● **Activity**
Each line below that contains the word "part" must be copied.

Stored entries
══════

-- ==== Sys2Proof/Tests/Slice0.lean ====
section
/-! SUPPORT. Tests of the model against the tables and worked sequences of the spec, and for every statement with hypotheses
a state and operands that meet them. -/

namespace Sys2Proof.Tests

open Machine

-- One theorem after another: many kernel evaluations at once would each hold a thread of the compiler.
set_option Elab.async false

/-! ### Small states -/

/-- The part after power-on and start-up. -/
def active : State := { State.reset with power := ⟨false, false, false⟩ }

/-- The part in SLEEP. -/
def sleeping : State := { State.reset with power := ⟨true, false, false⟩ }

/-- The next state of a command. -/
def after (c : Instr) (s : State) : State :=
  match exec c s with
  | .next t => t
  | _ => s

/-- The FIFO holds these items. -/
def holding (items : List FifoItem) (s : State) : State := { s with link := { s.link with fifo := items } }

/-- The command byte of `c` is next. -/
def atByte (c : Cmd) (s : State) : State := holding [.byte .command c.code] s

/-- The byte `b` is next, while `taking` is being taken. -/
def atParam (taking : Taking) (b : Byte) (s : State) : State :=
  { s with link := { s.link with fifo := [.byte .parameter b], taking := taking } }

/-- The last of the parameters `got ++ [b]` of `c` is next. -/
def atLast (c : Cmd) (got : List Byte) (b : Byte) (s : State) : State := atParam (.params c got) b s

theorem at_byte (c : Cmd) (s : State) : (atByte c s).AtCommandByte c := ⟨[], rfl⟩

theorem at_last (c : Cmd) (got : List Byte) (b : Byte) (s : State) (h : got.length + 1 = c.params) :
    (atLast c got b s).AtLastParam c (got ++ [b]) := ⟨got, b, [], rfl, rfl, rfl, by simpa using h⟩

theorem at_param (taking : Taking) (b : Byte) (s : State) : (atParam taking b s).AtParam b := ⟨[], rfl⟩

/-! ### Well-formed commands and the decoder -/

/-- The RESET byte has a row of its own, so it is no well-formed BYTE_CLOCKED_IN; every other byte is. -/
theorem test_reset_byte_is_ill_formed : WellFormed (.byteClockedIn .command 0x07) = false := by decide

theorem test_other_bytes_are_well_formed :
    WellFormed (.byteClockedIn .parameter 0x07) = true ∧ WellFormed (.byteClockedIn .command 0x01) = true := by decide

/-- No row of the table gives bits. -/
theorem test_no_word_spells_a_command : decodeTableWord 8 0x07 = none ∧ (active.withFetchWord 8 0x07) = active :=
  ⟨rfl, rfl⟩

theorem test_the_block_idles : step active = .next active := rfl

/-! ### The command link and the resets -/

/-- A byte clocked in joins the FIFO (R171); the RESET byte is the row RESET (R177). -/
theorem test_byte_clocked_in :
    (after (.byteClockedIn .command 0x11) active).link.fifo = [.byte .command 0x11] ∧
    (after (.byteClockedIn .command 0x11) active).link.framing = .stream .textLoad ∧
    (after (.byteClockedIn .parameter 5) active).link.fifo = [] := by decide

/-- A read with nothing ahead of it acts before its first reply position (R174). -/
theorem test_read_with_nothing_ahead :
    let t := after (.byteClockedIn .parameter 0) (after (.byteClockedIn .command 0x02) active)
    t.link.miso = 0xA5 ∧ t.link.fifo = [] ∧ (after (.byteClockedIn .parameter 0) t).link.miso = 0x57 := by decide

/-- While a byte ahead of the read waits, its reply positions return 0x00 (R174). -/
theorem test_wait_bytes :
    let t := after (.byteClockedIn .parameter 0)
      (after (.byteClockedIn .command 0x02) (after (.byteClockedIn .command 0x50) active))
    t.link.miso = 0 ∧ t.link.fifo.length = 2 ∧
    (after (.byteClockedIn .parameter 0) (after .idRead (after .fifoByteArrival t))).link.miso = 0xA5 := by decide

/-- A byte behind a CS rising follows no command (log entry 4). -/
theorem test_byte_after_cs_rising :
    let t := after (.byteClockedIn .parameter 5) (after (.csRising .edge) (after (.byteClockedIn .command 0x05) active))
    t.link.fifo = [.byte .command 0x05, .csRise] ∧ t.raised .linkOverrun = false := by decide

/-- CS rising cuts a command short of its parameters (R172). -/
theorem test_cs_rising :
    (after (.csRising .arrival) (holding [.csRise] { active with link := { active.link with
      taking := .params .refresh [0, 0] } })).link.lastRefusal = ⟨0x50, 2⟩ := by decide

/-- A command byte lost at overrun is recorded SHORT at its place (R176). -/
theorem test_dropped_command_place :
    (after .droppedCommandPlace (holding [.dropped 0x13] active)).link.lastRefusal = ⟨0x13, 2⟩ := by decide

theorem test_unknown_command :
    (after .unknownCommand (holding [.byte .command 0x7F] active)).link.lastRefusal = ⟨0x7F, 1⟩ ∧
    (after .unknownCommand (holding [.byte .command 0x7F] active)).events.flags = 0x0800 := by decide

theorem test_fifo_byte_arrival :
    (after .fifoByteArrival (atByte .refresh active)).link.taking = .params .refresh [] ∧
    (after .fifoByteArrival (atByte .refresh sleeping)).link.lastRefusal = ⟨0x50, 11⟩ := by decide

/-- The identification record (R170). -/
theorem test_id_read :
    (after .idRead { atByte .idRead active with link := { (atByte .idRead active).link with reply := .waiting } }).link.reply =
      .data [0xA5, 0x57, 0x04, 0x60, 0x01] := by decide

/-- The status record after power-on is all 0 (R181 with the reset values). -/
theorem test_status_read :
    (after .statusRead { atByte .statusRead active with
      link := { (atByte .statusRead active).link with reply := .waiting } }).link.reply =
      .data (0xA5 :: List.replicate 18 0) := by decide +kernel

theorem test_event_ack :
    (after .eventAck (atLast .eventAck [0xFF] 0x01 { active with events := ⟨0x0805, 0, 0⟩ })).events.flags = 0x0004 := by
  decide

theorem test_route_set :
    (after .routeSet (atLast .routeSet [0xFF, 0xFF, 0x00] 0x08 active)).events = ⟨0, 0x3FFF, 0x0008⟩ := by decide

══════

● **Reply**
/-- The part after power-on and start-up. -/
/-- The part in SLEEP. -/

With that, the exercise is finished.